In den Videos für ihr Solo-Debüt erscheint Anna Loos ganz in weiß in weißer Kulisse, die Haare platinblond, die Wimpern hellgrau. In diesem neuen Outfit lässt sie sich wie eine Mumie aus einem Verband wickeln. Den Part übernimmt ihre zehnjährige Tochter in gleicher Aufmachung. Zusammen singen sie „Werkzeugkasten“ bewusst monoton und unterkühlt. So klingt auch eine Zeile wie „Verpiss dich, du Arschloch“ zumindest nicht aggressiv. Anna Loos bezeichnet den Titel als Liebeserklärung an sich selbst. Die Songs passen zu ihr, gefälliger Balladenpop mit bildhaften Texten. Sie wird jede Energie aufwenden, um sich durchzusetzen.

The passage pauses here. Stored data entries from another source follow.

-- ==== Sys2Proof/Tests/Slice0.lean ====
section
/-! SUPPORT. Own tests: the well-formedness checks, a few steps with results worked out from the spec by hand, and for
every statement with hypotheses a witness that meets them, clause by clause. -/

namespace Sys2Proof.Tests
set_option Elab.async false
open Sys2Proof Sys2Proof.Machine

/-! ## Small states -/

/-- A device whose firmware runs with every domain on. `role` is 1 for a stack. -/
def tDev (role : Nat) : State :=
  { State.reset.fsets [(SYS_STRAP_ROLE, 0, role), (CLK_STAT_LOCK, 0, 1), (PWR_DOMCTL_REQ, 0, 0xffff),
      (PWR_DOMSTAT_ON, 0, 0x1ffff)] with sys.phase := .firmware }

/-- Straps of a cell and of a stack. -/
def tP0 : Straps := ⟨false, false, false⟩
def tP1 : Straps := ⟨true, false, false⟩

/-- A stack and a cell. -/
def tS : State := tDev 1
def tC : State := tDev 0

/-- The block in a boot phase. -/
def tPh (p : Phase) : State := { State.reset with sys.phase := p }

/-- A device with some register fields set. -/
def tSet (s : State) (l : List (Fld × Nat × Nat)) : State := s.fsets l

/-- Mailbox 0 of M1 is RUNNING a command. -/
def tCmd (s : State) (op len : Nat) (bytes : List (Nat × Nat)) : State :=
  { s.fsets [(MBX_STAT_STATE, 8, 2), (MBX_HDR0_OPCODE, 8, op), (MBX_HDR0_LENGTH, 8, len)] with
    mbx.buf := bytes.foldl (fun b e => smSet 0 b (8 * 4096 + e.1) e.2) s.mbx.buf
    mbx.accTab := [(0x60, 63), (0x150, 63), (0x151, 63), (0x161, 63), (0x171, 63), (0x172, 63), (0x173, 63), (0x1300, 63), (0x1000, 63), (0x3000, 63), (0x3001, 63)] }

/-- A configuration with two cells on chain 0, and the device with it in force in a state. -/
def tImg : Image := { kind := 2, cfg := { topo := { chainLen := 2 :: List.replicate 23 0 } } }
def tRun (s : State) (st : Nat) : State := { s.fset SYS_STATE_STATE 0 st with sys.cfg := some tImg }

/-- A stack that holds the lease, in RUN. -/
def tH : State := (tRun tS 5).fset VOTE_LEASE_HELD 0 1

/-- A firmware image and a configuration image that verify, one whose PART does not match, and a flash with them. -/
def tFw : Image :=
  { length := 6000, bodyLen := 384, keySel := 16, edPub := Config.vendorEd 0, mlPub := Config.vendorMl 0 }
def tCfg : Image := { kind := 2, length := 6000, bodyLen := 384 }
def tBad : Image := { tFw with part := 0 }
def tFlash (a c : Image) (trial : Bool) : Flash :=
  { present := true, size := 0x1000000
    dir0 := { crcOk := true, slots := [{ offset := 0x10000, length := 6000, trial := trial }, {},
      { offset := 0x20000, length := 6000 }, {}] }
    images := [some a, none, some c, none] }

/-- The device in a phase of its boot, with a flash. -/
def tBoot (p : Phase) (f : Flash) : State := { tS with
    sys.phase := p, flash := f, sec.otp.slotValid := 1, sec.otp.enrLock := true, sec.otp.slotFpr := [imgFpr tCfg, 0, 0, 0] }

/-- The vendor keys of set 0 are live for tFw, and those of owner slot 0 for tCfg, whatever they are, so that both verify. -/
theorem tFw_verifies : verifySlot (tBoot .romSelect (tFlash tFw tCfg false)) 0 = .ok := by
  have h : sigOk (tBoot .romSelect (tFlash tFw tCfg false)).sec.otp false tFw = true := by
    simp [sigOk, headMatch, keyLive, imgShort, imgCfg, imgRevokeV0, vendorFpr, imgFpr, tFw, tBoot, tS, tDev]
    decide +kernel
  have v : verifySlot (tBoot .romSelect (tFlash tFw tCfg false)) 0 =
      verify (tBoot .romSelect (tFlash tFw tCfg false)) false tFw 6000 0x10000 := by rfl
  rw [v]; unfold verify; dsimp only; rw [h]; decide +kernel
theorem tFw_passes : verify (tBoot .recovery {}) false tFw 6000 (2 ^ 28) = .ok := by
  have h : sigOk (tBoot .recovery {}).sec.otp false tFw = true := by
    simp [sigOk, headMatch, keyLive, imgShort, imgCfg, imgRevokeV0, vendorFpr, imgFpr, tFw, tBoot, tS, tDev]
    decide +kernel
  unfold verify; dsimp only; rw [h]; decide +kernel
theorem tFw_stored : (tBoot .romSelect (tFlash tFw tCfg false)).flash.images.getD 0 none = some tFw := rfl
theorem tCfg_checked : cfgSlotStatus ((tBoot .firmware (tFlash tFw tCfg false)).fset SYS_STRAP_ROLE 0 0) 2 = .ok := by
  let s := (tBoot .firmware (tFlash tFw tCfg false)).fset SYS_STRAP_ROLE 0 0
  have h : sigOk s.sec.otp true tCfg = true := by
    simp [s, sigOk, headMatch, keyLive, slotHolds, slotLive, imgShort, imgCfg, imgRevokeV0, tCfg, tBoot, bit]
    exact Or.inl (by decide +kernel)
  have v : verifySlot s 2 = .ok := by
    have e : verifySlot s 2 = verify s true tCfg (slotOfDir (dirNow s.flash).2 2).length
      (slotExtent s.flash (dirNow s.flash).2 2) := rfl
    rw [e]; unfold verify; dsimp only; rw [h]; decide +kernel
  show cfgSlotStatus s 2 = .ok
  unfold cfgSlotStatus; rw [v]; decide +kernel

/-- The bytes of a debug token that passes its checks on a device with identity 0 and challenge 0. -/
def tToken : List (Nat × Nat) :=
  [(0, 1), (1, 0x20), (2, 0x19), (3, 0x7a), (4, 1), (6, 4), (7, 1), (10, 16), (12, 0x90), (13, 0x0e), (16, 96), (20, 0x92),
    (21, 1), (22, 0x1a), (23, 0x6a), (328, 1)]

/-- A stack with one valid local point (0x30000, F32, source REF) and one valid cell point (0x40). -/
def tPts : State := { tS with grist.dir := [(4, mkEntry false 1 4 0 1 0 0 0), (0x3000, mkEntry false 1 4 0 1 0 0 0)] }
def tPtH : State := { tH with grist.dir := tPts.grist.dir }

/-- A record over channel 0. -/
def tRec : CapRec := { rid := 1, chans := [0], pre := 0, post := 16, tset := 16, flags := 0, blocks := [0] }

/-- A lease holder with a live peer on lane 24, heard in this cycle. -/
def tPeer : State :=
  { tH.fsets [(LNK_STAT_STATE, 24, 5), (LNK_STAT_FARSID, 24, 1), (LNK_CFG_EN, 24, 1)] with vote.seen := [(1, 1)] }

/-- A command racked to the peers. -/
def tRack : RackCmd := ⟨0, 1, 0, 0, oStart, 0, 3, [], [], 0, some 8, false, false⟩

/-- A stack whose plant ports and lane 0 are up and whose configuration is in force. -/
def tEth : State :=
  (tRun { tS with sys.cfg := some tImg } 5).fsets [(LNK_STAT_STATE, 26, 5), (LNK_STAT_STATE, 27, 5), (LNK_STAT_STATE, 0, 5),
    (LNK_CFG_EN, 26, 1), (LNK_CFG_EN, 0, 1), (TIM_CFG_PORT, 0, 0)]
def tEthH : State := tEth.fset VOTE_LEASE_HELD 0 1

/-- A cell at chain 0, position 0 with its upstream port 0 and downstream port 4 up, locked to time, in a state. -/
def tLk (st : Nat) : State :=
  tC.fsets [(LNK_STAT_STATE, 0, 5), (LNK_STAT_STATE, 4, 5), (LNK_CFG_EN, 0, 1), (TIM_STAT_LOCK, 0, 1), (LNK_PORTS_FIXED, 0, 1),
    (SYS_STATE_STATE, 0, st)]

/-- A stack with chain lane 0, its peer lane 24 and lane 26 up. -/
def tLs : State := tPeer.fsets [(LNK_STAT_STATE, 0, 5), (LNK_CFG_EN, 0, 1)]

/-- An announced dataset of sender 7. -/
def tAnn : Announce := ⟨0, 1, 6, 0x20, 0, 1, 99, 0, 7⟩

/-- Frames that pass their checks: TIME, CMD at the cell; TEL, TRIG at the stack; XCHK, RACK, RRA on the peer lane. -/
def tTime (x : Nat) : Frame := ⟨{ ty := 3, len := 32, xflags := x, epoch := 1 }, .time 0 0 40000 0⟩
def tCmdF (cyc pos : Nat) : Frame := ⟨{ ty := 1, len := 256, cycle := cyc, pos }, .cmd (List.replicate 64 0)⟩
def tTel : Frame := ⟨{ ty := 2, len := 16, up := true }, .tel 0 0 12 0 0 0 0 []⟩
def tTrig (l : Nat) : Frame := ⟨{ ty := 4, len := 16, up := l == 1 }, .trig 5 1 3 1⟩
def tXchk : Frame := ⟨{ ty := 6, len := 256, sid := 1 }, .xchk (List.replicate 64 0)⟩
def tRackF : Frame := ⟨{ ty := 5, len := 8, sid := 1 }, .rack [.unknown 9 4]⟩
def tRra (op : Nat) : Frame := ⟨{ ty := 7, len := 12, sid := 1 }, .rra op 0 true 0 0 0x10 0 []⟩

/-- The device with the shipped control configuration in force, and the shipped bill in both banks. -/
def tShip (s : State) (st : Nat) : State :=
  { s.fset SYS_STATE_STATE 0 st with
    sys.cfg := some { tImg with cfg := { tImg.cfg with ctrl := { shipped := true } } }, mash.shipBank := 3
    mash.shipSeed := [(0, (0, s.fget TIM_CYC_T)), (1, (1, s.fget TIM_CYC_T))] }

/-- A stack in a state whose configuration asks for a cell that it has not heard. -/
def tMin (st : Nat) : State :=
  { tRun tS st with sys.cfg := some { tImg with cfg := { tImg.cfg with topo := { tImg.cfg.topo with
      armPhase := [0, 3, 3, 3, 3, 3], armMin := [1, 0, 0, 0, 0, 0] } } } }

/-- Point 0x30803 holds 1.0 in the grist store. -/
def tF1 : SMap (BitVec 8) := (State.reset.mwrite (0x01000000 + 16 * 0x30803) 4 F_ONE).mem

/-- A cell with a regulator of one phase on pair 8, its parameters within their ranges, ready to start. -/
def tSpr : State :=
  ((tC.fsets [(SPR_CFG_PHEN, 0, 1), (SPR_CFG_TPP, 0, 1), (SPR_CFG_PHMIN, 0, 1), (SPR_CFG_ORDER, 0, 0xe4),
    (PWM_CFG_EN, 8, 1), (PWM_CFG_HR, 8, 1), (PWM_CFG_ALIGN, 8, 1), (PWM_CFG_SRC, 8, 1), (PWM_CFG_INVB, 8, 1),
    (PWM_EPER_PER, 8, 2000), (SPR_SEL0_VLINK, 0, 0), (SPR_SEL0_VBAT, 0, 1), (SPR_SEL0_IPH0, 0, 2), (SPR_SEL0_IPH1, 0, 3),
    (SPR_SEL1_IPH2, 0, 4), (SPR_SEL1_IPH3, 0, 5)]).fsets
  [(SPR_VREF_VREF, 0, 0x42c80000), (SPR_IPHMAX_IPH_MAX, 0, 0x41200000), (SPR_IPHTRIP_IPH_TRIP, 0, 0x41a00000),
    (SPR_VLINKOV_VLINK_OV, 0, 0x43480000), (SPR_VBATMIN_VBAT_MIN, 0, 0x41200000), (SPR_VBATMAX_VBAT_MAX, 0, 0x42480000),
    (SPR_KV_KV, 0, 0x3f800000), (SPR_FZ_FZ, 0, 0x42c80000), (SPR_FZ_FZ, 1, 0x42c80000), (SPR_FP_FP, 0, 0x447a0000),
    (SPR_FP_FP, 1, 0x447a0000), (SPR_DMAX_DMAX, 0, 0x3f000000), (SPR_LPH_LPH, 0, 0x3a83126f),
    (SPR_OPENDI_OPEN_DI, 0, 0x3f800000), (SPR_SSRATE_SS_RATE, 0, 0x3f800000), (SPR_SSILIM_SS_ILIM, 0, 0x3f800000),
    (SPR_SSBAND_SS_BAND, 0, 0x3f800000), (SPR_SHEDHI_SHED_HI, 0, 0x3f000000), (SPR_STEPI_STEP_I, 0, 0x3f800000),
    (SPR_SKIPBAND_SKIP_BAND, 0, 0x3f800000)]).fsets
  ((List.range 6).map (fun i => (SPR_GAIN_GAIN, i, 0x3f800000)))

/-- A cell with staged pair values within their ranges. -/
def tPwm : State := tC.fsets [(PWM_PER_PER, 0, 2000), (PWM_EPER_PER, 0, 2000)]


/-! ## Well-formedness: one ill-formed term for each check, and what is well formed -/

/-- A frame with a header, in a command that carries frames. -/
def tFr (h : Hdr) (b : Body) : Instr := .telFrame 0 0 ⟨h, b⟩

theorem test_wf_frame : (tFr { ty := 2 } .other).wf = true := by decide
theorem test_wf_type : (tFr { ty := 16 } .other).wf = false := by decide
theorem test_wf_sid : (tFr { sid := 4 } .other).wf = false := by decide
theorem test_wf_chain : (tFr { chain := 32 } .other).wf = false := by decide
theorem test_wf_pos : (tFr { pos := 8 } .other).wf = false := by decide
theorem test_wf_hop : (tFr { hop := 16 } .other).wf = false := by decide
theorem test_wf_len : (tFr { len := 2049 } .other).wf = false := by decide
theorem test_wf_cycle : (tFr { cycle := 0x100000000 } .other).wf = false := by decide
theorem test_wf_epoch : (tFr { epoch := 0x100000000 } .other).wf = false := by decide
theorem test_wf_seq : (tFr { seq := 65536 } .other).wf = false := by decide
theorem test_wf_xflags : (tFr { xflags := 65536 } .other).wf = false := by decide
theorem test_wf_idle : (tFr {} (.idle 0x100000000 0)).wf = false := by decide
theorem test_wf_cmd : (tFr {} (.cmd [0x100000000])).wf = false := by decide
theorem test_wf_tel_bootreq : (tFr {} (.tel 8 0 0 0 0 0 0 [])).wf = false := by decide
theorem test_wf_tel_nupd : (tFr {} (.tel 0 128 0 0 0 0 0 [])).wf = false := by decide
theorem test_wf_tel_state : (tFr {} (.tel 0 0 256 0 0 0 0 [])).wf = false := by decide
theorem test_wf_tel_cause : (tFr {} (.tel 0 0 0 256 0 0 0 [])).wf = false := by decide
theorem test_wf_tel_words : (tFr {} (.tel 0 0 0 0 0x100000000 0 0 [])).wf = false := by decide
theorem test_wf_update_point : (tFr {} (.tel 0 1 0 0 0 0 0 [{ point := 0x40000, lo := 0, hi := 0, tag := 0 }])).wf = false := by
  decide
theorem test_wf_update_words : (tFr {} (.tel 0 1 0 0 0 0 0 [{ point := 0, lo := 0x100000000, hi := 0, tag := 0 }])).wf = false := by
  decide
theorem test_wf_time_cycle : (tFr {} (.time 0 0 0x100000000 0)).wf = false := by decide
theorem test_wf_time_tstat : (tFr {} (.time 0 0 0 0x100000000)).wf = false := by decide
theorem test_wf_trig : (tFr {} (.trig 0 256 0 0)).wf = false := by decide
theorem test_wf_rack_points : (tFr {} (.rack [.points [{ point := 0x40000, lo := 0, hi := 0, tag := 0 }]])).wf = false := by
  decide
theorem test_wf_rack_holder : (tFr {} (.rack [.lease 4 false false 0 0 0])).wf = false := by decide
theorem test_wf_rack_target : (tFr {} (.rack [.lease 0 false false 4 0 0])).wf = false := by decide
theorem test_wf_rack_epoch : (tFr {} (.rack [.lease 0 false false 0 0x100000000 0])).wf = false := by decide
theorem test_wf_rack_src : (tFr {} (.rack [.command 16 0 0 0 0 0 true 0 []])).wf = false := by decide
theorem test_wf_rack_mbx : (tFr {} (.rack [.command 0 8 0 0 0 0 true 0 []])).wf = false := by decide
theorem test_wf_rack_seq : (tFr {} (.rack [.command 0 0 65536 0 0 0 true 0 []])).wf = false := by decide
theorem test_wf_rack_opcode : (tFr {} (.rack [.command 0 0 0 65536 0 0 true 0 []])).wf = false := by decide
theorem test_wf_rack_length : (tFr {} (.rack [.command 0 0 0 0 4097 0 true 0 []])).wf = false := by decide
theorem test_wf_rack_apply : (tFr {} (.rack [.command 0 0 0 0 0 0x100000000 true 0 []])).wf = false := by decide
theorem test_wf_rack_offset : (tFr {} (.rack [.command 0 0 0 0 0 0 true 8192 []])).wf = false := by decide
theorem test_wf_rack_bytes : (tFr {} (.rack [.command 0 0 0 0 1 0 true 0 [256]])).wf = false := by decide
theorem test_wf_rack_ack_src : (tFr {} (.rack [.ack 16 0 0 0])).wf = false := by decide
theorem test_wf_rack_ack_mbx : (tFr {} (.rack [.ack 0 8 0 0])).wf = false := by decide
theorem test_wf_rack_ack_seq : (tFr {} (.rack [.ack 0 0 65536 0])).wf = false := by decide
theorem test_wf_rack_ack_status : (tFr {} (.rack [.ack 0 0 0 65536])).wf = false := by decide
theorem test_wf_rack_unknown : (tFr {} (.rack [.unknown 256 4])).wf = false := by decide
theorem test_wf_rack_overrun : (tFr {} (.rack [.unknown 9 4, .overrun])).wf = true := by decide
theorem test_wf_xchk : (tFr {} (.xchk [0x100000000])).wf = false := by decide
theorem test_wf_rra_op : (tFr {} (.rra 16 0 true 0 0 0 0 [])).wf = false := by decide
theorem test_wf_rra_mbx : (tFr {} (.rra 0 8 true 0 0 0 0 [])).wf = false := by decide
theorem test_wf_rra_count : (tFr {} (.rra 0 0 true 256 0 0 0 [])).wf = false := by decide
theorem test_wf_rra_status : (tFr {} (.rra 0 0 true 0 65536 0 0 [])).wf = false := by decide
theorem test_wf_rra_words : (tFr {} (.rra 0 0 true 0 0 0x100000000 0 [])).wf = false := by decide
theorem test_wf_rra_bytes : (tFr {} (.rra 0 0 true 0 0 0 0 [256])).wf = false := by decide
theorem test_wf_caps : (tFr {} (.caps true false false false 1 0 0 0 28)).wf = false := by decide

Denn natürlich erlebt man hier bei aller Beteuerung gegenseitiger Wertschätzung eine eisenharte Trennung. Doch wird mit Anna R und Julia Neigel wieder ein neuer Groove Einzug halten bei Silly. Der Vorverkauf soll überragend laufen, dabei beginnt die Tour erst im September.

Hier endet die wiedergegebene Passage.